Material for the task -
....................

/-- They are taken in ascending order of value, those of one value in the order of the table's rows. -/
theorem pairwise_reachedThresholds (s : State) (w : WebPos) (taken : List Threshold) :
    (reachedThresholds s w taken).Pairwise fun x y => thresholdValue s w x < thresholdValue s w y ∨
      (thresholdValue s w x = thresholdValue s w y ∧ RowBefore x y) := by
  obtain ⟨ordered, members⟩ := foldl_placeFalling List.Pairwise.nil ((pairwise_boundaryThresholds s w).filter fun f =>
    !taken.contains f.threshold && decide (f.value ≤ lineCount s)) (by simp)
  have value {f : Falling} (mem : f ∈ sortFalling ((boundaryThresholds s w).filter fun f =>
      !taken.contains f.threshold && decide (f.value ≤ lineCount s))) : f.value = thresholdValue s w f.threshold :=
    ((mem_boundaryThresholds_iff s w f).mp (List.mem_of_mem_filter (((members f).mp mem).resolve_left List.not_mem_nil))).1
  refine List.pairwise_map.mpr (List.Pairwise.imp_of_mem (fun memX memY before => ?_) ordered)
  rw [← value memX, ← value memY]
  exact before

/-! ## The lead bounds of START keep every threshold ahead of a commit (R5, R36) -/

theorem failingZone_eq_none_iff (s : State) (ok : Zone → Bool) :
    failingZone s ok = none ↔ ∀ n z, zoneOf s n = some z → z.placed = true → ok z = true := by
  rw [failingZone, List.find?_eq_none]
  constructor
  · intro none n z found placed
    simpa [found] using none n ((mem_placedZones_iff s n).mpr ⟨z, found, placed⟩)
  · intro all n mem
    obtain ⟨z, found, placed⟩ := (mem_placedZones_iff s n).mp mem
    simp [found, all n z found placed]

/-- What the geometry checks leave of the leads: every one is within its point's offset and D_pre. -/
theorem leads_of_geometryFault {s : State} (none : geometryFault s = none) :
    s.pt.geometry.knifeAOffset < s.pt.geometry.knifeBOffset ∧
      s.pt.geometry.knifeLead ≤ s.pt.geometry.knifeAOffset + s.pt.geometry.dPre ∧
      s.pt.geometry.cutoffLead ≤ s.pt.geometry.cutoffOffset + s.pt.geometry.dPre ∧
      ∀ n z, zoneOf s n = some z → z.placed = true → z.rampLead ≤ z.offset + s.pt.geometry.dPre := by
  simp only [geometryFault, List.findSome?_eq_none_iff, List.forall_mem_cons, List.not_mem_nil, false_implies, implies_true,
    and_true, Option.map_eq_none_iff, failingZone_eq_none_iff, ite_eq_left_iff, reduceCtorEq, imp_false, not_not,
    decide_eq_true_eq] at none
  obtain ⟨_, points, _, _, knife, cutoff, zones, _⟩ := none
  exact ⟨points.1, knife, cutoff, zones⟩

theorem lineCount_lt_thresholdValue {s : State} {w : WebPos} (kept : geometryFault s = none)
    (ahead : lineCount s + s.pt.geometry.dPre < w) {t : Threshold} (zones : ∀ n, t = .zone n → n ∈ placedZones s) :
    lineCount s < thresholdValue s w t := by
  obtain ⟨points, knife, cutoff, ramps⟩ := leads_of_geometryFault kept
  have ahead : lineCount s + (s.pt.geometry.dPre : Int) < w := ahead
  rcases t with _ | n | (_ | _) | (_ | _) | _ <;> simp only [thresholdValue]
  case zone =>
    obtain ⟨z, found, placed⟩ := (mem_placedZones_iff s n).mp (zones n rfl)
    have ramp := ramps n z found placed
    simp only [zoneOffset, found, Option.map_some, Option.getD_some]
    omega
  all_goals omega

/-- A boundary claimed more than D_pre ahead of the line count has no threshold behind it. -/
theorem reachedThresholds_eq_nil {s : State} {w : WebPos} (kept : geometryFault s = none)
    (ahead : lineCount s + s.pt.geometry.dPre < w) : reachedThresholds s w [] = [] := by
  refine List.eq_nil_iff_forall_not_mem.mpr fun t mem => ?_
  obtain ⟨_, reached, zones⟩ := (mem_reachedThresholds_iff s w [] t).mp mem
  exact not_lt.mpr reached (lineCount_lt_thresholdValue kept ahead zones)

/-! ## Dispatch (R35 to R37) -/

theorem takeThreshold_of_none {release : BoundaryRef → Option OrderId → OrderId → State → State} {ev : State → State} {flag : Bool}
    {id : MarkId} {s : State} (absent : markOf s id = none) (t : Threshold) : takeThreshold release ev flag id t s = s := by
  simp only [takeThreshold, absent]

theorem takeThreshold_of_boundary {release : BoundaryRef → Option OrderId → OrderId → State → State} {ev : State → State}
    {flag : Bool} {id : MarkId} {m : Mark} {c : Option OrderId} {n : OrderId} {taken : List Threshold} {s : State}
    (found : markOf s id = some m) (kind : m.kind = .boundary c n taken) (t : Threshold) :
    takeThreshold release ev flag id t s =
      if t ∈ taken then s else handThreshold release ev ⟨id, m.w⟩ c n flag t (modMark id (markTaken t) s) := by
  simp only [takeThreshold, found, kind, List.contains_iff_mem]

theorem takeMarkThresholds_of_boundary {release : BoundaryRef → Option OrderId → OrderId → State → State} {ev : State → State}
    {flag : Bool} {id : MarkId} {m : Mark} {c : Option OrderId} {n : OrderId} {taken : List Threshold} {s : State}
    (found : markOf s id = some m) (kind : m.kind = .boundary c n taken) :
    takeMarkThresholds release ev flag id s =
      (reachedThresholds s m.w taken).foldl (fun u x => takeThreshold release ev flag id x u) s := by
  simp only [takeMarkThresholds, found, kind]

/-- Settles O21: values and order by `mem_reachedThresholds_iff` and `pairwise_reachedThresholds`, the lead bounds by
`reachedThresholds_eq_nil`, and the dispatch of one threshold by `takeThreshold_of_boundary`. -/
theorem commitBoundaryHasNoPassedThreshold : Obligations.CommitBoundaryHasNoPassedThreshold := by
  refine ⟨fun s w => reachedThresholds_eq_nil, fun s w taken => ?_, mem_placedZones_iff, fun release ev flag id t s => ?_⟩
  · intro g value row
    have sameValue : value = thresholdValue s w := funext fun t => by rcases t with _ | n | (_ | _) | (_ | _) | _ <;> rfl
    have sameRow : row = thresholdRow := funext fun t => by rcases t with _ | n | (_ | _) | (_ | _) | _ <;> rfl
    rw [sameValue, sameRow]
    exact ⟨mem_reachedThresholds_iff s w taken, pairwise_reachedThresholds s w taken⟩
  · refine ⟨fun absent => takeThreshold_of_none absent t, fun m c n taken found kind => ⟨fun mem => ?_, fun notMem => ?_,
      takeMarkThresholds_of_boundary found kind⟩, fun m c n taken kind => ?_, rfl, fun c n w => ?_⟩
    · rw [takeThreshold_of_boundary found kind, if_pos mem]
    · refine ((takeThreshold_of_boundary found kind t).trans (if_neg notMem)).trans ?_
      cases t <;> rfl
    · simp only [markTaken, kind]
    · cases outcome : (insertCore { kind := .boundary c n [], w := w, uncertainty := .exact 0 } s).2.1 <;>
        simp only [insertBoundary, outcome]

end Sys2Proof.Machine
end

section
/-! PROOFS. Counting sheets and closing orders (R48, R67 to R69): the counts that a sheet changes, the bound on the good sheets, and
the outcome and make-up order of a close. -/

namespace Sys2Proof.Machine

/-! ## The counts of a sheet (R48) -/

theorem modOrder_eq (id : OrderId) (f : Order → Order) (s : State) : modOrder id f s =
    { s with os := { s.os with orders := s.os.orders.map fun o => if o.id = id then f o else o } } := by
  simp only [modOrder, beq_iff_eq]

/-- The sheets counted under one cause. -/
def sheetsUnder (r : RejectCause) (l : List RejectCount) : Nat := ((l.filter fun y => y.cause == r).map (·.sheets)).sum

theorem sheetsUnder_cons (r : RejectCause) (x : RejectCount) (l : List RejectCount) :
    sheetsUnder r (x :: l) = (if x.cause = r then x.sheets else 0) + sheetsUnder r l := by
  unfold sheetsUnder
  by_cases same : x.cause = r
  · simp [same]
  · simp [same]

theorem sheetsUnder_addRejects (c r : RejectCause) (sheets : Nat) (l : List RejectCount) :
    sheetsUnder r (addRejects c sheets l) = sheetsUnder r l + if c = r then sheets else 0 := by
  induction l with
  | nil => rw [addRejects, sheetsUnder_cons, Nat.add_comm]
  | cons x t ih =>
    unfold addRejects
    split
    · next same =>
      rw [beq_iff_eq] at same
      subst same
      simp only [sheetsUnder_cons]
      split <;> omega
    · rw [sheetsUnder_cons, ih, sheetsUnder_cons, Nat.add_assoc]

theorem sum_addRejects (c : RejectCause) (sheets : Nat) (l : List RejectCount) :
    ((addRejects c sheets l).map (·.sheets)).sum = (l.map (·.sheets)).sum + sheets := by
  induction l with
  | nil => simp [addRejects]
  | cons x t ih =>
    unfold addRejects
    split
    · simp only [List.map_cons, List.sum_cons]
      omega
    · simp only [List.map_cons, List.sum_cons, ih]
      omega

theorem countedOrder_none (o : Order) : countedOrder none o =
    { o with cuts := o.cuts + 1, cutState := if o.cutState = .waiting then .cutting else o.cutState,
             good := o.good + o.layout.lanes.length } := by
  simp only [countedOrder, beq_iff_eq]
  rfl

theorem countedOrder_some (r : RejectCause) (o : Order) : countedOrder (some r) o =
    { o with cuts := o.cuts + 1, cutState := if o.cutState = .waiting then .cutting else o.cutState,
             rejects := addRejects r o.layout.lanes.length o.rejects } := by
  simp only [countedOrder, beq_iff_eq]
  rfl

/-- A sheet that no cause rejects is within the order's surplus bound (Table 5-1). -/
theorem notSurplus_of_classify {o : Order} {length : Nat} {a b : WebPos} {s t : State}
    (good : classify (some o) length a b s = (t, none)) :
    o.good < (ceilDiv o.target o.lanes + o.overrun) * o.lanes := by
  have noCause : boardCause s o length (queryMap s a b) = none := by
    unfold classify at good
    dsimp only at good
    split at good
    · cases good
    · assumption
  unfold boardCause at noCause
  split at noCause
  · cases noCause
  · split at noCause
    · cases noCause
    · split at noCause
      · cases noCause
      · next surplus => simpa [isSurplus] using surplus

theorem good_le_of_classify {o : Order} {length : Nat} {a b : WebPos} {s t : State}
    (good : classify (some o) length a b s = (t, none)) (whole : o.layout.lanes.length ∣ o.good) :
    (countedOrder none o).good ≤
      o.layout.lanes.length * ((o.target + o.layout.lanes.length - 1) / o.layout.lanes.length + o.overrun) := by
  have bound := notSurplus_of_classify good
  obtain ⟨cuts, same⟩ := whole
  change o.good < ((o.target + o.layout.lanes.length - 1) / o.layout.lanes.length + o.overrun) * o.layout.lanes.length at bound
  rw [same, Nat.mul_comm _ o.layout.lanes.length] at bound
  rw [countedOrder_none]
  change o.good + o.layout.lanes.length ≤ _
  rw [same, ← Nat.mul_succ]
  exact Nat.mul_le_mul_left _ (Nat.lt_of_mul_lt_mul_left bound)

/-! ## The close of an order (R67 to R69) -/

theorem noRoomFor_iff (s : State) (o : Order) : noRoomFor s o = true ↔
    64 ≤ s.os.orders.length ∨ o.id.makeUp = 15 ∨ ∃ x ∈ s.os.orders, x.id = ⟨o.id.number, o.id.makeUp + 1⟩ := by
  simp only [noRoomFor, orderOf, Bool.or_eq_true, decide_eq_true_eq, beq_iff_eq, List.find?_isSome, or_assoc]

theorem closeOrder_of_absent {id : OrderId} {s : State} (absent : orderOf s id = none) : closeOrder id s = s := by
  simp only [closeOrder, absent]

theorem closeOrder_of_notFed {id : OrderId} {s : State} {o : Order} (found : orderOf s id = some o) (notFed : o.feed ≠ .fed) :
    closeOrder id s = s := by
  simp only [closeOrder, found, beq_iff_eq, if_neg notFed]

/-- The state in which the trigger table is matched against a close (R67). -/
def closeMatched (o : Order) (s : State) : State :=
  handEvent (fun t => t == .orderClosed o.id)
    (removeOrder o.id (report (.order o (outcomeOf s o)) (placeMakeUp o (outcomeOf s o) s)))

theorem id_of_orderOf {id : OrderId} {s : State} {o : Order} (found : orderOf s id = some o) : o.id = id :=
  beq_iff_eq.mp (List.find?_some (p := fun o : Order => o.id == id) found)

theorem closeOrder_of_madeUp {id : OrderId} {s : State} {o : Order} {n : Nat} (found : orderOf s id = some o) (fed : o.feed = .fed)
    (outcome : outcomeOf s { o with cutState := .closed } = .madeUp n) :
    closeOrder id s = evaluate (closeMatched { o with cutState := .closed } s) := by
  obtain rfl := id_of_orderOf found
  simp only [closeOrder, found, beq_iff_eq, if_pos fed, outcome, closeMatched]

theorem closeOrder_of_notMadeUp {id : OrderId} {s : State} {o : Order} (found : orderOf s id = some o) (fed : o.feed = .fed)
    (outcome : ∀ n, outcomeOf s { o with cutState := .closed } ≠ .madeUp n) :
    closeOrder id s = closeMatched { o with cutState := .closed } s := by
  obtain rfl := id_of_orderOf found
  simp only [closeOrder, found, beq_iff_eq, if_pos fed, closeMatched]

....................

Required work - All that is needed is the opening run of the data, given again exactly: please include every line from the first through the line with "constructor", both ends kept.

Exercise response -
/-- They are taken in ascending order of value, those of one value in the order of the table's rows. -/
theorem pairwise_reachedThresholds (s : State) (w : WebPos) (taken : List Threshold) :
    (reachedThresholds s w taken).Pairwise fun x y => thresholdValue s w x < thresholdValue s w y ∨
      (thresholdValue s w x = thresholdValue s w y ∧ RowBefore x y) := by
  obtain ⟨ordered, members⟩ := foldl_placeFalling List.Pairwise.nil ((pairwise_boundaryThresholds s w).filter fun f =>
    !taken.contains f.threshold && decide (f.value ≤ lineCount s)) (by simp)
  have value {f : Falling} (mem : f ∈ sortFalling ((boundaryThresholds s w).filter fun f =>
      !taken.contains f.threshold && decide (f.value ≤ lineCount s))) : f.value = thresholdValue s w f.threshold :=
    ((mem_boundaryThresholds_iff s w f).mp (List.mem_of_mem_filter (((members f).mp mem).resolve_left List.not_mem_nil))).1
  refine List.pairwise_map.mpr (List.Pairwise.imp_of_mem (fun memX memY before => ?_) ordered)
  rw [← value memX, ← value memY]
  exact before

/-! ## The lead bounds of START keep every threshold ahead of a commit (R5, R36) -/

theorem failingZone_eq_none_iff (s : State) (ok : Zone → Bool) :
    failingZone s ok = none ↔ ∀ n z, zoneOf s n = some z → z.placed = true → ok z = true := by
  rw [failingZone, List.find?_eq_none]
  constructor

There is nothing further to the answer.